WHAT YOU ARE ASKED TO DO: Throughout the listing below, copy each line containing "casReg".

WORKING DATA:
***

/-- STS (R159). -/
def stsBody (n d a : Nat) (o : BitVec 8) (c : Ctx) (s : State) : Res :=
  storeLanes c s (4 * n) (laneAddrs c (addrS c s a (immInt o c.h.imms * (4 * n : Nat)) (4 * n))) (groupBytes c d n)

/-- The LDX st forms (R160). -/
def stxBody (size d a : Nat) (i : BitVec 7) (c : Ctx) (s : State) : Res :=
  storeLanes c s size (laneAddrs c (addrV c a (immInt i c.h.imms * (size : Nat))))
    (fun lane => bytesOf size (c.W.vget d lane).toNat)

/-- ST. -/
def execSt (w g : BitVec 2) (d a : BitVec 7) (o : BitVec 8) (s : State) : Out :=
  issue (storeSig g d.toNat (widthOf w) a.toNat) (stBody (widthOf w) d.toNat a.toNat o) s

/-- STS. -/
def execSts (w g : BitVec 2) (d a : BitVec 7) (o : BitVec 8) (s : State) : Out :=
  issue (fun _ =>
    { Sig.plain with
      g := some g, guard := true, srcs := [(.s a.toNat 2, some 0), (.v d.toNat (widthOf w), some 2)], imms := 2,
      cache := true })
    (stsBody (widthOf w) d.toNat a.toNat o) s

/-- LDX st8. -/
def execSt8 (g : BitVec 2) (d a i : BitVec 7) (s : State) : Out :=
  issue (storeSig g d.toNat 1 a.toNat) (stxBody 1 d.toNat a.toNat i) s

/-- LDX st16. -/
def execSt16 (g : BitVec 2) (d a i : BitVec 7) (s : State) : Out :=
  issue (storeSig g d.toNat 1 a.toNat) (stxBody 2 d.toNat a.toNat i) s

/-! ### Atomics -/

/-- The TYPE code of a hint group, or a default. -/
def HintSet.typeOr (h : HintSet) (d : Nat) : Nat := h.type.getD d

/-- Registers of an atomic's operand. -/
def atomRegs (h : HintSet) : Nat := if typeWide (h.typeOr 0) then 2 else 1

/-- The new value a cas stores: c, or d unless a CREG hint supplies it (R62). -/
def casReg (h : HintSet) (d : Nat) : Nat := h.creg.getD d

/-- Signature of an atomic: fn, TYPE codes, d or none. -/
def atomSig (fn : Nat) (types : List Nat) (body : BodyRule) (g : BitVec 2) (d : Option Nat) (a b : Nat) (h : HintSet) : Sig :=
  let n := atomRegs h
  { Sig.plain with
    g := some g, guard := true
    srcs := [(.v a 2, some 0), (.v b n, some 1)] ++ (if fn = 7 then [(.v (casReg h (d.getD 0)) n, some 2)] else [])
    dsts := d.toList.map (fun r => .v r n), types := types, creg := fn == 7, body := body }

/-- A register group of a lane as a number. -/
def Warp.group (W : Warp) (r n lane : Nat) : DWord := if n = 2 then W.vget2 r lane else (W.vget r lane).setWidth 64

/-- Atomics of some lanes, ascending: the old values and the state (R157, R162). -/
def atomLanes (c : Ctx) (fn d b : Nat) (s : State) (l : List (Nat × List Loc)) : List (Nat × Nat) × State :=
  let t := c.h.typeOr 0
  let n := atomRegs c.h
  l.foldl (fun a e =>
    match keyOfLocs e.2 with
    | none => a
    | some key =>
      let r := a.2.rmw c.party (s.ctxStand c.W.ctx) (ctxFn c.W.ctx) key (atomWidth t)
        (fun old => atomNew fn t old (c.W.group b n e.1).toNat (c.W.group (casReg c.h d) n e.1).toNat)
      (a.1 ++ [(e.1, r.1)], r.2)) ([], s)

/-- What an atomic of a lane asks of another device (R320). -/
def askAtom (c : Ctx) (fn : Nat) (d : Option Nat) (b lane : Nat) : Ask :=
  let t := c.h.typeOr 0
  let n := atomRegs c.h
  { kind := 3, size := atomWidth t, fn := fn, type := t, data := (c.W.group b n lane).toNat
    other := (c.W.group (casReg c.h (d.getD 0)) n lane).toNat, give := bitW lane, dest := d.map (fun x => (x, n, 0)) }

/-- Register `i` of an old value. -/
def oldWord (vs : List (Nat × Nat)) (lane i : Nat) : Word := BitVec.ofNat 32 ((sget vs lane).getD 0 / 2 ^ (32 * i))

/-- The atomics of lanes outside capsules; the old values go to `d` where there is one (R162, R163). -/
def atomPlain (fn : Nat) (d : Option Nat) (b : Nat) (kind : Made) (c : Ctx) (s : State) (l : List LaneAddr) : Res :=
  let w := atomWidth (c.h.typeOr 0)
  let n := atomRegs c.h
  accessLanes (kind == .ticket) c s .both false w w l (askAtom c fn d b)
    (fun s good =>
      let r := atomLanes c fn (d.getD 0) b s good
      match d with
      | none => r.2
      | some x => r.2.modWarp c.w (fun W => r.1.foldl (fun (W : Warp) e =>
          (List.range n).foldl (fun (W : Warp) i => W.vput (x + i) e.1 (BitVec.ofNat 32 (e.2 / 2 ^ (32 * i)))) W) W))
    (fun s good =>
      let r := atomLanes c fn (d.getD 0) b s good
      match d with
      | none => .done r.2
      | some x => longVec c r.2 x n 0 kind (fun i lane => oldWord r.1 lane i))

/-- ATOM and RED (R162, R163), a capsule step in a body (R254). -/
def atomBody (fn : Nat) (d : Option Nat) (a b : Nat) (c : Ctx) (s : State) : Res :=
  let t := c.h.typeOr 0
  let n := atomRegs c.h
  withBody c s (atomWidth t) (laneAddrs c (addrV c a 0)) (atomPlain fn d b .memory)
    (fun c s l => capStep c s Acc.both (atomWidth t) l (mkStep c s (stepKey c s l) (fun _ => List.replicate (atomWidth t) 0)
      (fun lane => some (fn, t, c.W.group b n lane, c.W.group (casReg c.h (d.getD 0)) n lane,
        d.map (fun r => r - (c.W.cap lane).kbase)))))

/-- ATOMQ: the release, the operations in ticket order, and the acquire when the results have returned, before which the gang
issues nothing more (R164). -/
def atomqBody (fn d a b : Nat) (c : Ctx) (s : State) : Res :=
  let l := laneAddrs c (addrV c a 0)
  let w := atomWidth (c.h.typeOr 0)
  match issueFault s c false w w l with
  | some t => .trap s t
  | none =>
    afterRelease c s (fun s =>
      if c.act = 0 then afterAcquire c s .done else atomPlain fn (some d) b .ticket c s l)

/-- ATOM add. -/
def execAtomAdd (g : BitVec 2) (d a b : BitVec 7) (s : State) : Out :=
  issue (atomSig 0 (atomTypes 0) .vec g (some d.toNat) a.toNat b.toNat) (atomBody 0 (some d.toNat) a.toNat b.toNat) s

/-- ATOM min. -/
def execAtomMin (g : BitVec 2) (d a b : BitVec 7) (s : State) : Out :=
  issue (atomSig 1 (atomTypes 1) .vec g (some d.toNat) a.toNat b.toNat) (atomBody 1 (some d.toNat) a.toNat b.toNat) s

/-- ATOM max. -/
def execAtomMax (g : BitVec 2) (d a b : BitVec 7) (s : State) : Out :=
  issue (atomSig 2 (atomTypes 2) .vec g (some d.toNat) a.toNat b.toNat) (atomBody 2 (some d.toNat) a.toNat b.toNat) s

/-- ATOM and. -/
def execAtomAnd (g : BitVec 2) (d a b : BitVec 7) (s : State) : Out :=
  issue (atomSig 3 (atomTypes 3) .vec g (some d.toNat) a.toNat b.toNat) (atomBody 3 (some d.toNat) a.toNat b.toNat) s

/-- ATOM or. -/
def execAtomOr (g : BitVec 2) (d a b : BitVec 7) (s : State) : Out :=
  issue (atomSig 4 (atomTypes 4) .vec g (some d.toNat) a.toNat b.toNat) (atomBody 4 (some d.toNat) a.toNat b.toNat) s

/-- ATOM xor. -/
def execAtomXor (g : BitVec 2) (d a b : BitVec 7) (s : State) : Out :=
  issue (atomSig 5 (atomTypes 5) .vec g (some d.toNat) a.toNat b.toNat) (atomBody 5 (some d.toNat) a.toNat b.toNat) s

/-- ATOM exch. -/
def execAtomExch (g : BitVec 2) (d a b : BitVec 7) (s : State) : Out :=
  issue (atomSig 6 (atomTypes 6) .vec g (some d.toNat) a.toNat b.toNat) (atomBody 6 (some d.toNat) a.toNat b.toNat) s

/-- ATOM cas. -/
def execAtomCas (g : BitVec 2) (d a b : BitVec 7) (s : State) : Out :=
  issue (atomSig 7 (atomTypes 7) .vec g (some d.toNat) a.toNat b.toNat) (atomBody 7 (some d.toNat) a.toNat b.toNat) s

/-- RED add. -/
def execRedAdd (g : BitVec 2) (a b : BitVec 7) (s : State) : Out :=
  issue (atomSig 0 (atomTypes 0) .vec g none a.toNat b.toNat) (atomBody 0 none a.toNat b.toNat) s

/-- RED min. -/
def execRedMin (g : BitVec 2) (a b : BitVec 7) (s : State) : Out :=
  issue (atomSig 1 (atomTypes 1) .vec g none a.toNat b.toNat) (atomBody 1 none a.toNat b.toNat) s

/-- RED max. -/
def execRedMax (g : BitVec 2) (a b : BitVec 7) (s : State) : Out :=
  issue (atomSig 2 (atomTypes 2) .vec g none a.toNat b.toNat) (atomBody 2 none a.toNat b.toNat) s

/-- RED and. -/
def execRedAnd (g : BitVec 2) (a b : BitVec 7) (s : State) : Out :=
  issue (atomSig 3 (atomTypes 3) .vec g none a.toNat b.toNat) (atomBody 3 none a.toNat b.toNat) s

/-- RED or. -/
def execRedOr (g : BitVec 2) (a b : BitVec 7) (s : State) : Out :=
  issue (atomSig 4 (atomTypes 4) .vec g none a.toNat b.toNat) (atomBody 4 none a.toNat b.toNat) s

/-- RED xor. -/
def execRedXor (g : BitVec 2) (a b : BitVec 7) (s : State) : Out :=
  issue (atomSig 5 (atomTypes 5) .vec g none a.toNat b.toNat) (atomBody 5 none a.toNat b.toNat) s

/-- ATOMQ add. -/
def execAtomqAdd (g : BitVec 2) (d a b : BitVec 7) (s : State) : Out :=
  issue (atomSig 0 [0, 1, 2, 3] .no g (some d.toNat) a.toNat b.toNat) (atomqBody 0 d.toNat a.toNat b.toNat) s

/-- ATOMQ exch. -/
def execAtomqExch (g : BitVec 2) (d a b : BitVec 7) (s : State) : Out :=
  issue (atomSig 6 [0, 1, 2, 3] .no g (some d.toNat) a.toNat b.toNat) (atomqBody 6 d.toNat a.toNat b.toNat) s

/-- ATOMQ cas. -/
def execAtomqCas (g : BitVec 2) (d a b : BitVec 7) (s : State) : Out :=
  issue (atomSig 7 [0, 1, 2, 3] .no g (some d.toNat) a.toNat b.toNat) (atomqBody 7 d.toNat a.toNat b.toNat) s

end Sys2Proof.Machine
end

***

TASK RESPONSE:
def casReg (h : HintSet) (d : Nat) : Nat := h.creg.getD d
    srcs := [(.v a 2, some 0), (.v b n, some 1)] ++ (if fn = 7 then [(.v (casReg h (d.getD 0)) n, some 2)] else [])
        (fun old => atomNew fn t old (c.W.group b n e.1).toNat (c.W.group (casReg c.h d) n e.1).toNat)
    other := (c.W.group (casReg c.h (d.getD 0)) n lane).toNat, give := bitW lane, dest := d.map (fun x => (x, n, 0)) }
      (fun lane => some (fn, t, c.W.group b n lane, c.W.group (casReg c.h (d.getD 0)) n lane,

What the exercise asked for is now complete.